L’Encyclopédie/1re édition/EMMAILLOTTER

EMMANCHÉ  ►

EMMAILLOTTER, terme de Sage-femme & de Nourrice, c’est envelopper un enfant de langes par plusieurs couches circulaires, pour préserver son corps délicat des injures de l’air, & le tenir dans une position fixe, qu’on croit nécessaire à son bien-être & à la conservation de ses jours. Cette méthode est en usage chez la plûpart des peuples de l’Europe : nous verrons bien-tôt ce qu’il en faut penser.
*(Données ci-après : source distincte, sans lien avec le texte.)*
/-- R144, R149, R107, R108 and R109: at a ready edge every command but a performed CONFIG takes effect at once: the one
edge is the atomic step, and it leaves the block ready for a command at the next edge. A CONFIG with no effect, in a
configured block or with a non-finite position, writes no register at that edge, makes no sink write and does not set
BUSY. -/
def Obligations.CycleLevelSingleEdgeCommands : Prop :=
  ∀ (s t : State) (w : CmdWord) (rest : List HostInput),
    s.latch = none →
    (∀ chan spin mx my, decodeWord w = .config chan spin mx my →
      s.cfgDone = true ∨ f32val mx = none ∨ f32val my = none) →
    clockEdge ⟨false, true, w⟩ { s with inputs := rest } = step { s with inputs := .command w :: rest } ∧
    (clockEdge ⟨false, true, w⟩ s = .next t → t.cmdReady false = true) ∧
    ((∃ chan spin mx my, decodeWord w = .config chan spin mx my) →
      clockEdge ⟨false, true, w⟩ s = .next { s with sinkPort := none, cmdIndex := s.cmdIndex + 1 })

/-- R183 and R201: a reset edge during a CONFIG in progress discards it: the CONFIG's writes never happen, and the block
is ready and unconfigured after it. -/
def Obligations.ResetDiscardsAConfigInProgress : Prop :=
  ∀ (s t : State) (c : ConfigInFlight) (valid : Bool) (w : CmdWord), s.latch = some c →
    clockEdge ⟨true, valid, w⟩ s = .next t →
    t.latch = none ∧ t.cfgDone = false ∧ t.sinkWe = false ∧ t.sinkLog = s.sinkLog ∧ t.cmdReady false = true ∧
    clockEdge ⟨false, false, w⟩ t = .next t

/-! ## Ports, parameters, assembler -/

/-- R36: each observation output is its register. -/
def Obligations.ObservationPortsShowTheRegisters : Prop :=
  ∀ s : State,
    s.observe.gainX = s.gainX ∧ s.observe.gainY = s.gainY ∧ s.observe.spin = s.spin ∧ s.observe.chan = s.chan ∧
    s.observe.duty = s.duty ∧ (s.observe.cfgDone = 1#1 ↔ s.cfgDone = true) ∧ (s.observe.mode = 1#1 ↔ s.mode = .running)

/-- R7: the derived duty constants of a valid instance are the pulses over 8, in [0, 255] and in order. -/
def Obligations.DerivedDutiesFitAByte : Prop :=
  ∀ p : Params,
    ((stopDuty p).toNat : Int) = p.pulseStop / 8 ∧ ((floorDuty p).toNat : Int) = p.pulseFloor / 8 ∧
    ((ceilingDuty p).toNat : Int) = p.pulseCeiling / 8 ∧
    stopDuty p ≤ floorDuty p ∧ floorDuty p ≤ ceilingDuty p

/-- R6 and R101: an instance is built exactly from the parameter sets the rules allow. A pattern is a legal DEGEN_EPS when
it is finite (b[30:23] below 255) and its value is not negative (b[31] = 0, or the value is zero: the pattern of -0 passes,
log 7). -/
def Obligations.OnlyValidParameterSetsAreBuilt : Prop :=
  ∀ v : ParamValues,
    (Params.build? v).isSome = true ↔
      0 ≤ v.pulseStop ∧ v.pulseStop ≤ v.pulseFloor ∧ v.pulseFloor ≤ v.pulseCeiling ∧ v.pulseCeiling ≤ 2047 ∧
      1 ≤ v.configLatency ∧ v.degenEps.toNat / 2 ^ 23 % 256 ≠ 255 ∧
      (v.degenEps.toNat < 2 ^ 31 ∨ v.degenEps.toNat % 2 ^ 31 = 0)

/-- R82: a line assembles exactly when every operand is in range, an integer in decimal or as the raw bits of its field,
and the word then decodes to those operands; an operand out of range is an assembly error. Nothing wraps or clamps. The
positions of a CONFIG are the raw patterns, or the patterns of their literals (R83). -/
def Obligations.AssemblerNeverWrapsAnOperand : Prop :=
  let inRange := fun (lo hi : Int) (rawEnd : Nat) (a : AsmInt) =>
    (match a with
    | .dec v => lo ≤ v ∧ v ≤ hi
    | .hex raw => raw < rawEnd : Prop)
  let okHalf := inRange (-32768) 32767 65536
  let okChan := inRange 0 255 256
  let isHalf := fun (a : AsmInt) (b : Half) =>
    (match a with
    | .dec v => b.toInt = v
    | .hex raw => b.toNat = raw : Prop)
  let isChan := fun (a : AsmInt) (b : Byte) =>
    (match a with
    | .dec v => (b.toNat : Int) = v
    | .hex raw => b.toNat = raw : Prop)
  (∀ cx cy cyaw thr : AsmInt,
    (okHalf cx ∧ okHalf cy ∧ okHalf cyaw ∧ okHalf thr → ∃ w a b c d,
      assemble (.update cx cy cyaw thr) = .ok w ∧ decodeWord w = .update a b c d ∧
      isHalf cx a ∧ isHalf cy b ∧ isHalf cyaw c ∧ isHalf thr d) ∧
    (¬ (okHalf cx ∧ okHalf cy ∧ okHalf cyaw ∧ okHalf thr) →
      assemble (.update cx cy cyaw thr) = .error .intOutOfRange)) ∧
  (∀ (chan spin : AsmInt) (mx my : AsmReal),
    (∀ mxBits myBits : F32,
      okChan chan → okHalf spin → mx.pattern? = some mxBits → my.pattern? = some myBits → ∃ w a b,
      assemble (.config chan spin mx my) = .ok w ∧ decodeWord w = .config a b mxBits myBits ∧
      isChan chan a ∧ isHalf spin b) ∧
    (¬ okChan chan → assemble (.config chan spin mx my) = .error .chanOutOfRange) ∧
    (okChan chan → ¬ okHalf spin → assemble (.config chan spin mx my) = .error .intOutOfRange) ∧
    (okChan chan → okHalf spin → mx.pattern? = none ∨ my.pattern? = none →
      assemble (.config chan spin mx my) = .error .realOutOfRange)) ∧
  (∀ b : F32, (AsmReal.raw b).pattern? = some b) ∧
  (∀ (neg : Bool) (mant : Nat) (exp10 : Int), (AsmReal.dec neg mant exp10).pattern? =
    f32Nearest neg (mant * 10 ^ exp10.toNat) (10 ^ (-exp10).toNat)) ∧
  (∃ w, assemble .stop = .ok w ∧ decodeWord w = .stop) ∧
  (∀ raw : Nat,
    (raw < 2 ^ 96 → ∃ w, assemble (.word96 raw) = .ok w ∧ w.toNat = raw) ∧
    (2 ^ 96 ≤ raw → assemble (.word96 raw) = .error .wordOutOfRange))

/-- R83: the assembler's conversion gives the nearest finite binary32 value; of two at the same distance, the one with an
even fraction. It fails exactly when the magnitude rounds beyond the largest finite value, that is from half a unit in
the last place above it on. -/
def Obligations.LiteralsRoundToNearestEven : Prop :=
  ∀ (neg : Bool) (num den : Nat), 0 < den →
    let target : ℚ := (if neg then -(num : ℚ) else (num : ℚ)) / den
    (∀ b : F32, f32Nearest neg num den = some b →
      ∃ v : Int, f32val b = some v ∧
        ∀ (b' : F32) (v' : Int), f32val b' = some v' →
          |(v : ℚ) / 2 ^ 149 - target| ≤ |(v' : ℚ) / 2 ^ 149 - target| ∧
          (v' ≠ v → |(v : ℚ) / 2 ^ 149 - target| = |(v' : ℚ) / 2 ^ 149 - target| → b.toNat % 2 = 0)) ∧
    (f32Nearest neg num den = none ↔ (2 ^ 128 - 2 ^ 103) * den ≤ num)
end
A peine l’enfant est-il sorti du sein de sa mere, dit l’auteur de l’histoire naturelle de l’homme (tome II. page 457. édition in-4°.) ; à peine l’enfant joüit-il de la liberté de mouvoir & d’étendre ses membres, qu’on lui donne de nouveaux liens ; on l’emmaillotte, on le couche la tête fixe & les jambes allongées, les bras pendans à côté du corps ; il est entouré de linges & de bandages de toute espece, qui ne sauroient lui permettre de changer de situation ; heureux si on ne l’a pas serré au point de l’empêcher de respirer, & si on a eu la précaution de le coucher sur le côté, afin que les eaux qu’il doit rendre par la bouche puissent tomber d’elles-mêmes, car il n’auroit pas la liberté de tourner la tête sur le côté pour en faciliter l’écoulement.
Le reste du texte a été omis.